MATERIALS PROVIDED section start

theorem heard_speaks {p : Part} (h1 : p.radio.state ≠ .absent) (h2 : p.radio.state ≠ .off) (h3 : p.radio.state ≠ .recovering) :
    p.radio.state.receives = true ∧ heard p = { p with radio := { p.radio with
      silence := if p.radio.state = .starting then p.radio.silence else some (p.clock.now + 3000) } } := by
  unfold heard
  refine ⟨?_, ?_⟩
  · revert h1 h2 h3; cases p.radio.state <;> simp [Module.receives]
  · by_cases hs : p.radio.state = .starting
    · have : ¬p.radio.state.listens = true := by rw [hs]; simp [Module.listens]
      rw [if_neg this, if_pos hs]
    · have : p.radio.state.listens = true := by
        revert h1 h2 h3 hs; cases p.radio.state <;> simp [Module.listens]
      rw [if_pos this, if_neg hs]; rfl

theorem received_speaks {f : Part → Part} {p : Part} (h1 : p.radio.state ≠ .absent) (h2 : p.radio.state ≠ .off) (h3 : p.radio.state ≠ .recovering) :
    received f p = closeEvent p (f { p with radio := { p.radio with
      silence := if p.radio.state = .starting then p.radio.silence else some (p.clock.now + 3000) } }) := by
  have h := heard_speaks h1 h2 h3
  unfold received
  rw [if_pos h.1, ← h.2]; rfl

theorem received_deaf {f : Part → Part} {p : Part} (h : p.radio.state = .absent ∨ p.radio.state = .off ∨ p.radio.state = .recovering) :
    received f p = p := by
  refine if_neg ?_
  rcases h with h | h | h <;> rw [h] <;> simp [Module.receives]

/-- An event that leaves the path controller, the queues and the outstanding list alone keeps the path. -/
theorem path_kept {b z p : Part} (h1 : z.path = p.path) (h2 : z.relay.queues = p.relay.queues)
    (h3 : z.radio.outstanding = p.radio.outstanding) (h4 : z.radio.control = p.radio.control)
    (h5 : z.radio.lane.isSome = p.radio.lane.isSome) (hs : p.Stays) (hn : p.NoneDrained) :
    (closeEvent b z).path = p.path := by
  have hzs : z.Stays := by unfold Part.Stays; rw [h4, h5]; exact hs
  have hzn : z.NoneDrained := by
    intro c; unfold Part.sentOf; rw [h1, h2, h3]; exact hn c
  rw [closeEvent_path_stays hzs, returnDrained_keeps hzn, h1]

theorem pathAttached_moves (z : Part) : pathAttached z = { z with path :=
    match z.path.service with
    | .stranded => if z.path.verdict = .bad then z.pathRadio else z.path
    | .forcedRadio => z.pathForcedRadio
    | _ => z.path } := by
  unfold pathAttached
  cases hs : z.path.service <;> dsimp only
  · by_cases hb : z.path.verdict = .bad
    · rw [if_pos (by exact decide_eq_true hb), if_pos hb, ← enterRadioSide_radio]; rfl
    · rw [if_neg (by exact fun g => hb (of_decide_eq_true g)), if_neg hb]
  · rw [← enterRadioSide_forced]; rfl

/-- The module stays ATTACHED as the event ends while demand is on and no request is pending. -/
theorem closeEvent_stays_attached {b z : Part} (h : z.radio.state = .attached) (hc : z.radio.control = none)
    (hd : (closeEvent b z).radio.demand = true) : (closeEvent b z).radio.state = .attached := by
  have hrd : (returnDrained z).radio = z.radio := (returnDrained_command z).2
  have hrad : (closeEvent b z).radio = (takeLane (settle (returnDrained z))).radio := closeEvent_radio _ _
  rw [hrad] at hd ⊢
  generalize returnDrained z = y at *
  have hys : y.radio.state = .attached := by rw [hrd]; exact h
  have hyc : y.radio.control = none := by rw [hrd]; exact hc
  have hrf : reviewForced y = y := by
    unfold reviewForced; rw [if_neg]; rw [hyc]; simp
  by_cases hdm : (demandAfter y).demand = true
  · have h1 : (settle y).radio = demandAfter y := by
      unfold settle; rw [hrf]
      show (reviewDemand y).radio = _
      unfold reviewDemand demandActs
      dsimp only
      have e1 : (y.withRadio (demandAfter y)).radio = demandAfter y := rfl
      rw [e1, hdm]
      have e2 : (demandAfter y).state = .attached := by rw [demandAfter_eq]; exact hys
      have e3 : (demandAfter y).control = none := by rw [demandAfter_eq]; exact hyc
      rw [e2, e3]
      rfl
    generalize settle y = w at *
    have h2 : w.radio.state = .attached := by rw [h1, demandAfter_eq]; exact hys
    have h3 : w.radio.control = none := by rw [h1, demandAfter_eq]; exact hyc
    unfold takeLane
    split
    · exact h2
    · rw [h3]
      dsimp only
      unfold trySend
      split
      · split
        · exact h2
        · exact h2
      · exact h2
  · exfalso
    have hw : y.wants = false := by
      cases hw : y.wants
      · rfl
      · exact absurd (by unfold demandAfter; rw [hw]; rfl) hdm
    have h1 : (settle y).wants = false := by
      have h2 := (settle_settle y).frame.radio
      rw [wants_eq (settle_settle y).path (by rw [h2]) (by rw [h2])]
      exact hw
    have h2 : (settle y).radio.demand = false := by
      unfold settle; rw [hrf]
      show (reviewDemand y).radio.demand = false
      unfold reviewDemand
      rw [(demandActs_demand _).1]
      exact Bool.eq_false_iff.mpr hdm
    exact absurd hd (by rw [takeLane_unwanted h1 h2]; simp)
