-- ==== Sys2Proof/Laws/Lane.lean ====
section
/-! SUPPORT. The outbound lane: which frame goes, a requested detach as a whole, and what the end of an event leaves
of the module (R114, R117, R124, R172 to R175). -/

namespace Sys2Proof.Machine

theorem startDataUp_sends (f : Frame) (p : Part) : startDataUp f p = p.sends f := rfl

theorem startAttachReq_requests (n : Nat) (p : Part) :
    startAttachReq n p = { p with radio := p.radio.requests n p.clock.now } := rfl

theorem candidate_next {p : Part} {f : Frame} (h : p.Next f) : p.candidate = some f := by
  obtain ⟨h1, ⟨rest, h2⟩, h3⟩ := h
  have e : ∀ c, (match (p.path.classes.get c).word with
    | .radio | .hold => (p.relay.queues.get c).head?
    | _ => none) = if (p.path.classes.get c).word = .radio ∨ (p.path.classes.get c).word = .hold then (p.relay.queues.get c).head? else none := by
    intro c; cases (p.path.classes.get c).word <;> rfl
  have hn : ∀ d, classNumber d < classNumber f.cls → (if (p.path.classes.get d).word = .radio ∨ (p.path.classes.get d).word = .hold then (p.relay.queues.get d).head? else none) = none := by
    intro d hd
    split
    · rename_i g; rw [h3 d hd g]; rfl
    · rfl
  have hy : (if (p.path.classes.get f.cls).word = .radio ∨ (p.path.classes.get f.cls).word = .hold then (p.relay.queues.get f.cls).head? else none) = some f := by
    rw [if_pos (by exact h1), h2]; rfl
  have hcand : p.candidate = classes.findSome? (fun c => if (p.path.classes.get c).word = .radio ∨ (p.path.classes.get c).word = .hold then (p.relay.queues.get c).head? else none) := by
    unfold Part.candidate
    congr 1
    funext c; exact e c
  rw [hcand]
  clear hcand e
  obtain ⟨g, hg⟩ : ∃ g : ServiceClass → Option Frame, g = (fun c => if (p.path.classes.get c).word = .radio ∨ (p.path.classes.get c).word = .hold then (p.relay.queues.get c).head? else none) := ⟨_, rfl⟩
  have hn' : ∀ d, classNumber d < classNumber f.cls → g d = none := by rw [hg]; exact hn
  have hy' : g f.cls = some f := by rw [hg]; exact hy
  rw [← hg]
  cases hc : f.cls <;> rw [hc] at hy' hn'
  · simp [classes, hy']
  · have := hn' .voice (by decide); simp [classes, hy', this]
  · have a := hn' .voice (by decide); have b := hn' .signal (by decide); simp [classes, hy', a, b]
  · have a := hn' .voice (by decide); have b := hn' .signal (by decide); have d := hn' .interactive (by decide); simp [classes, hy', a, b, d]

theorem next_candidate {p : Part} {f : Frame} (hq : p.QueuedByClass) (h : p.candidate = some f) : p.Next f := by
  unfold Part.candidate at h
  rw [List.findSome?_eq_some_iff] at h
  obtain ⟨l1, c, l2, hl, hc, hb⟩ := h
  have hk : p.Served c ∧ (p.relay.queues.get c).head? = some f := by
    revert hc
    unfold Part.Served
    cases (p.path.classes.get c).word <;> simp
  obtain ⟨rest, hr⟩ : ∃ rest, p.relay.queues.get c = f :: rest := by
    have := hk.2
    cases hx : p.relay.queues.get c with
    | nil => rw [hx] at this; cases this
    | cons a l => rw [hx] at this; cases this; exact ⟨l, rfl⟩
  have hf : f.cls = c := hq c f (by rw [hr]; simp)
  subst hf
  refine ⟨hk.1, ⟨rest, hr⟩, fun d hd hs => ?_⟩
  have hm : d ∈ l1 := by
    have hp : classes.Pairwise fun a b => classNumber a < classNumber b := by decide
    have hd' : d ∈ classes := by cases d <;> decide
    rw [hl] at hp hd'
    rcases List.mem_append.mp hd' with h1 | h1
    · exact h1
    · rcases List.mem_cons.mp h1 with h1 | h1
      · rw [h1] at hd; omega
      · have := (List.pairwise_cons.mp (List.pairwise_append.mp hp).2.1).1 d h1
        omega
  have := hb d hm
  revert this hs
  unfold Part.Served
  cases (p.path.classes.get d).word <;> simp

theorem maySend_ready {p : Part} {f : Frame} : p.maySend f = true ↔ p.Ready f := by
  unfold Part.maySend
  simp only [Bool.and_eq_true, decide_eq_true_eq, Part.attached, Option.isNone_iff_eq_none, Frame.age, cost]
  constructor
  · rintro ⟨⟨⟨⟨⟨h1, h2⟩, h3⟩, h4⟩, h5⟩, h6⟩
    exact ⟨h1, ⟨h2, h3⟩, by omega, of_decide_eq_true h5, of_decide_eq_true h6⟩
  · rintro ⟨h1, ⟨h2, h3⟩, h4, h5, h6⟩
    exact ⟨⟨⟨⟨⟨h1, h2⟩, h3⟩, by omega⟩, decide_eq_true h5⟩, decide_eq_true h6⟩

/-- What settling leaves on an open lane: only the automatic run changes. -/
theorem settle_open {x : Part} (h : x.Open) : settle x = reviewRun x := by
  have hr : reviewForced x = x := if_neg (fun g => by rw [h.free.2] at g; simp at g)
  unfold settle
  rw [hr]
  unfold reviewDemand
  rw [demandAfter_same h.demand.2]
  have : demandActs (x.withRadio x.radio) = x := by
    have e : x.withRadio x.radio = x := rfl
    rw [e]
    unfold demandActs
    dsimp only
    rw [h.demand.1, h.attached, h.free.2]; rfl
  rw [this]

theorem closeEvent_open {b x : Part} (h : x.Open) : closeEvent b x = noteChanges b (reviewDetach (trySend (reviewRun x))) := by
  unfold closeEvent
  rw [returnDrained_keeps h.drained, settle_open h]
  have e : takeLane (reviewRun x) = trySend (reviewRun x) := by
    unfold takeLane
    have h1 : (reviewRun x).radio = x.radio := rfl
    rw [h1, h.free.1, h.free.2]; rfl
  rw [e]

theorem noteChanges_data (b p : Part) : (noteChanges b p).relay = p.relay ∧ (noteChanges b p).uplink = p.uplink ∧
    (noteChanges b p).radio = p.radio ∧ (noteChanges b p).events.counters = p.events.counters ∧
    ∀ f, (noteChanges b p).flag f = true → p.flag f = true ∨ f = .pathChanged ∨ f = .radioChanged := by
  have hr : ∀ (b : Bool) f (q : Part), (raiseIf b f q).relay = q.relay ∧ (raiseIf b f q).uplink = q.uplink ∧ (raiseIf b f q).radio = q.radio ∧
      (raiseIf b f q).events.counters = q.events.counters ∧
      ∀ g, (raiseIf b f q).flag g = true → q.flag g = true ∨ g = f := by
    intro b f q
    cases b
    · exact ⟨rfl, rfl, rfl, rfl, fun g hg => .inl hg⟩
    · exact ⟨rfl, rfl, rfl, rfl, fun g hg => (raise_flag_iff f g q).mp hg⟩
  unfold noteChanges
  obtain ⟨a1, a2, a3, a4, a5⟩ := hr (pathMoved b.path p.path) .pathChanged p
  obtain ⟨b1, b2, b3, b4, b5⟩ := hr (b.radio.state != p.radio.state) .radioChanged (raiseIf (pathMoved b.path p.path) .pathChanged p)
  refine ⟨b1.trans a1, b2.trans a2, b3.trans a3, b4.trans a4, fun f hf => ?_⟩
  rcases b5 f hf with h | h
  · exact (a5 f h).imp_right .inl
  · exact .inr (.inr h)

theorem examined_close (b x : Part) : Examined x (closeEvent b x) := by
  refine ⟨fun h => closeEvent_keeps b h, fun h f hn hr => ?_, fun h hq hn => ?_⟩
  · have hc : (reviewRun x).candidate = some f := candidate_next (p := reviewRun x) ⟨hn.served, hn.head, hn.first⟩
    have hm : (reviewRun x).maySend f = true := maySend_ready.mpr ⟨hr.attached, hr.free, hr.room, hr.young, hr.credit⟩
    have ht : trySend (reviewRun x) = (reviewRun x).sends f := by
      unfold trySend; rw [hc]; exact if_pos hm
    have hd : reviewDetach ((reviewRun x).sends f) = (reviewRun x).sends f := if_pos (decide_eq_true h.attached)
    rw [closeEvent_open h, ht, hd]
    have := noteChanges_data b ((reviewRun x).sends f)
    exact ⟨this.1, this.2.1, this.2.2.1⟩
  · have ht : trySend (reviewRun x) = reviewRun x := by
      unfold trySend
      split
      · rename_i f hf
        have hx : x.Next f := next_candidate hq hf
        refine if_neg (fun g => hn f hx ?_)
        have := maySend_ready.mp g
        exact ⟨this.attached, this.free, this.room, this.young, this.credit⟩
      · rfl
    have hd : reviewDetach (reviewRun x) = reviewRun x := if_pos (decide_eq_true h.attached)
    rw [closeEvent_open h, ht, hd]
    obtain ⟨h1, h2, h3, h4, h5⟩ := noteChanges_data b (reviewRun x)
    refine ⟨⟨h1, h2, by rw [h3]; rfl, fun c _ => by rw [h4]; rfl, fun f hf => ?_⟩, h3⟩
    exact (h5 f hf).imp_right (fun g => g.imp_right .inl)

MATERIALS PROVIDED section end

TO DO: Filter this listing and copy only the lines holding the word "raiseIf".

WRITTEN SOLUTION:
  have hr : ∀ (b : Bool) f (q : Part), (raiseIf b f q).relay = q.relay ∧ (raiseIf b f q).uplink = q.uplink ∧ (raiseIf b f q).radio = q.radio ∧
      (raiseIf b f q).events.counters = q.events.counters ∧
      ∀ g, (raiseIf b f q).flag g = true → q.flag g = true ∨ g = f := by
  obtain ⟨b1, b2, b3, b4, b5⟩ := hr (b.radio.state != p.radio.state) .radioChanged (raiseIf (pathMoved b.path p.path) .pathChanged p)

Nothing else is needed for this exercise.